■ **WHAT IS BEING ASKED**:
Only the lines from the one containing "an image. -/" through the one containing "if r.tier = 2 then 24576 * g.cacheWays" should be printed, exactly as they appear below, with both ends included.

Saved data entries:
- - - - - - -

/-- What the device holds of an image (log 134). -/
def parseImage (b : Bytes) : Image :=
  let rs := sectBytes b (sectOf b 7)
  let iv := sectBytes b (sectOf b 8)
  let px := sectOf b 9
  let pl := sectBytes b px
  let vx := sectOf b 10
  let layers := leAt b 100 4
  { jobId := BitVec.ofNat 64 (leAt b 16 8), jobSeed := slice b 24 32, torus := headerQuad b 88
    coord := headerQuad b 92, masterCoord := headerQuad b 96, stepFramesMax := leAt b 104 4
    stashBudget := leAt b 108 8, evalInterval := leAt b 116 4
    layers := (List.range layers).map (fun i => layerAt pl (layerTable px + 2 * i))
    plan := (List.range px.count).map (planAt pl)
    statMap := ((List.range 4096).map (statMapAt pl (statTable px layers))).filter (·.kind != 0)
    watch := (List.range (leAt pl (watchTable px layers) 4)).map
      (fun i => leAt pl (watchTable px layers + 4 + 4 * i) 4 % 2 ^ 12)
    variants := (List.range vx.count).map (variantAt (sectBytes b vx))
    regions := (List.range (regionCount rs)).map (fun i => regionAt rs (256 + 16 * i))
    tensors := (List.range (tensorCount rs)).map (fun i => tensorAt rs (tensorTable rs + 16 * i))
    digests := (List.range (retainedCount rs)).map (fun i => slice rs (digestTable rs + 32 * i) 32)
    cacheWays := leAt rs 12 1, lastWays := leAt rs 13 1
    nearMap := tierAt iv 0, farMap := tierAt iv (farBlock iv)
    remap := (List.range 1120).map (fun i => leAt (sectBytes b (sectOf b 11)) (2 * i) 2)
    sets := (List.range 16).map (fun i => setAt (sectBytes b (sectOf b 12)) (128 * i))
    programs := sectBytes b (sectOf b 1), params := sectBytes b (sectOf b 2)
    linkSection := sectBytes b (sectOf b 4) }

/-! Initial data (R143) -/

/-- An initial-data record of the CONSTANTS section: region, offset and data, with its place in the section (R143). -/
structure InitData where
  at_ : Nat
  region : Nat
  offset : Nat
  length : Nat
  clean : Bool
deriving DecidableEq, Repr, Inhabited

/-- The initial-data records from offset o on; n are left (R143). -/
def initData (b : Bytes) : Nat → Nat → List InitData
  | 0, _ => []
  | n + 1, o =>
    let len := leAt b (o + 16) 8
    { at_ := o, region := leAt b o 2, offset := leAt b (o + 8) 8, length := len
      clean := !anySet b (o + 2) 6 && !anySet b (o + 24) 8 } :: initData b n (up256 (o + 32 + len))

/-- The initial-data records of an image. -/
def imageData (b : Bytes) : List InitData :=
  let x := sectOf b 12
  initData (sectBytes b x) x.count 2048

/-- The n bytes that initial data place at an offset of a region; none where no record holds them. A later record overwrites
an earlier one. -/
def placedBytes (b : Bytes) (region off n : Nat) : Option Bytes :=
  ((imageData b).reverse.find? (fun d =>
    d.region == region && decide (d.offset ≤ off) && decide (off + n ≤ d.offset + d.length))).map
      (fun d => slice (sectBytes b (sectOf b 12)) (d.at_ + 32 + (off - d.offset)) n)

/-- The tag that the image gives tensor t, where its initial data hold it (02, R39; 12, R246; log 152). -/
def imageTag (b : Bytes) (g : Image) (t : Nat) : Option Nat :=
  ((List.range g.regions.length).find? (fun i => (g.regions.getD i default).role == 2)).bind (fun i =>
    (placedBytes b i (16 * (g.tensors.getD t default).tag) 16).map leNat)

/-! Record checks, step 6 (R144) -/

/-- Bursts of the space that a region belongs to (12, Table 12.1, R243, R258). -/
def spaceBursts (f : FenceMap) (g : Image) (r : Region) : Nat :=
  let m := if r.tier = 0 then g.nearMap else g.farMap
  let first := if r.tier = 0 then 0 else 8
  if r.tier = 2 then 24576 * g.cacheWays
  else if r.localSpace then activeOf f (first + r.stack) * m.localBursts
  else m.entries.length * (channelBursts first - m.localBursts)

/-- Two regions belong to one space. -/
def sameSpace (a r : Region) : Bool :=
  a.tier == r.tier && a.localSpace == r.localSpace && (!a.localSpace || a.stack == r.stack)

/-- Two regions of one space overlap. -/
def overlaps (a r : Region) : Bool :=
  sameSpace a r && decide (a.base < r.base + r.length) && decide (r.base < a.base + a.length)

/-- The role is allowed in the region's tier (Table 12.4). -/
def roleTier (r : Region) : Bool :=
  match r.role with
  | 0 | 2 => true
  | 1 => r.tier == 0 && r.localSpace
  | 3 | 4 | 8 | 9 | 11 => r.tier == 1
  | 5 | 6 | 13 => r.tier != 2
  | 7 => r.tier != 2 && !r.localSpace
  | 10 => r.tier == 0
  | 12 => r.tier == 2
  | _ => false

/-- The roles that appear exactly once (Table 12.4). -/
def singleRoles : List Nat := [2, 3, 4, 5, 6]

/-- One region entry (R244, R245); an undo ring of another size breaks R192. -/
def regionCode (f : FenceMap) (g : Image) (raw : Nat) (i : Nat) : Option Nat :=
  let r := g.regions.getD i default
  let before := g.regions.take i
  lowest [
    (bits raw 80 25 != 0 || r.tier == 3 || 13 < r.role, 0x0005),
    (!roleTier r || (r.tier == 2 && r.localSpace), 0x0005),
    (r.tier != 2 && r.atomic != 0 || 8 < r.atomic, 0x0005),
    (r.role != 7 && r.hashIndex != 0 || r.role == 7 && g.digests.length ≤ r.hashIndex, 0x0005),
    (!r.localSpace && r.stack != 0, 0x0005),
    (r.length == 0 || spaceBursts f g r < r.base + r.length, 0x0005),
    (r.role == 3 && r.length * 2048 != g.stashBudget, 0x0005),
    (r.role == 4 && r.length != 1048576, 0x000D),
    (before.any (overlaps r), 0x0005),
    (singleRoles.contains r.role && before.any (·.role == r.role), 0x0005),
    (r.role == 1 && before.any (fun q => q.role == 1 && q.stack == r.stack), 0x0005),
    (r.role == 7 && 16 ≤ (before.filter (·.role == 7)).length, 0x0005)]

- - - - - - -

■ **TASK OUTPUT**:
/-- The initial-data records of an image. -/
def imageData (b : Bytes) : List InitData :=
  let x := sectOf b 12
  initData (sectBytes b x) x.count 2048

/-- The n bytes that initial data place at an offset of a region; none where no record holds them. A later record overwrites
an earlier one. -/
def placedBytes (b : Bytes) (region off n : Nat) : Option Bytes :=
  ((imageData b).reverse.find? (fun d =>
    d.region == region && decide (d.offset ≤ off) && decide (off + n ≤ d.offset + d.length))).map
      (fun d => slice (sectBytes b (sectOf b 12)) (d.at_ + 32 + (off - d.offset)) n)

/-- The tag that the image gives tensor t, where its initial data hold it (02, R39; 12, R246; log 152). -/
def imageTag (b : Bytes) (g : Image) (t : Nat) : Option Nat :=
  ((List.range g.regions.length).find? (fun i => (g.regions.getD i default).role == 2)).bind (fun i =>
    (placedBytes b i (16 * (g.tensors.getD t default).tag) 16).map leNat)

/-! Record checks, step 6 (R144) -/

/-- Bursts of the space that a region belongs to (12, Table 12.1, R243, R258). -/
def spaceBursts (f : FenceMap) (g : Image) (r : Region) : Nat :=
  let m := if r.tier = 0 then g.nearMap else g.farMap
  let first := if r.tier = 0 then 0 else 8
  if r.tier = 2 then 24576 * g.cacheWays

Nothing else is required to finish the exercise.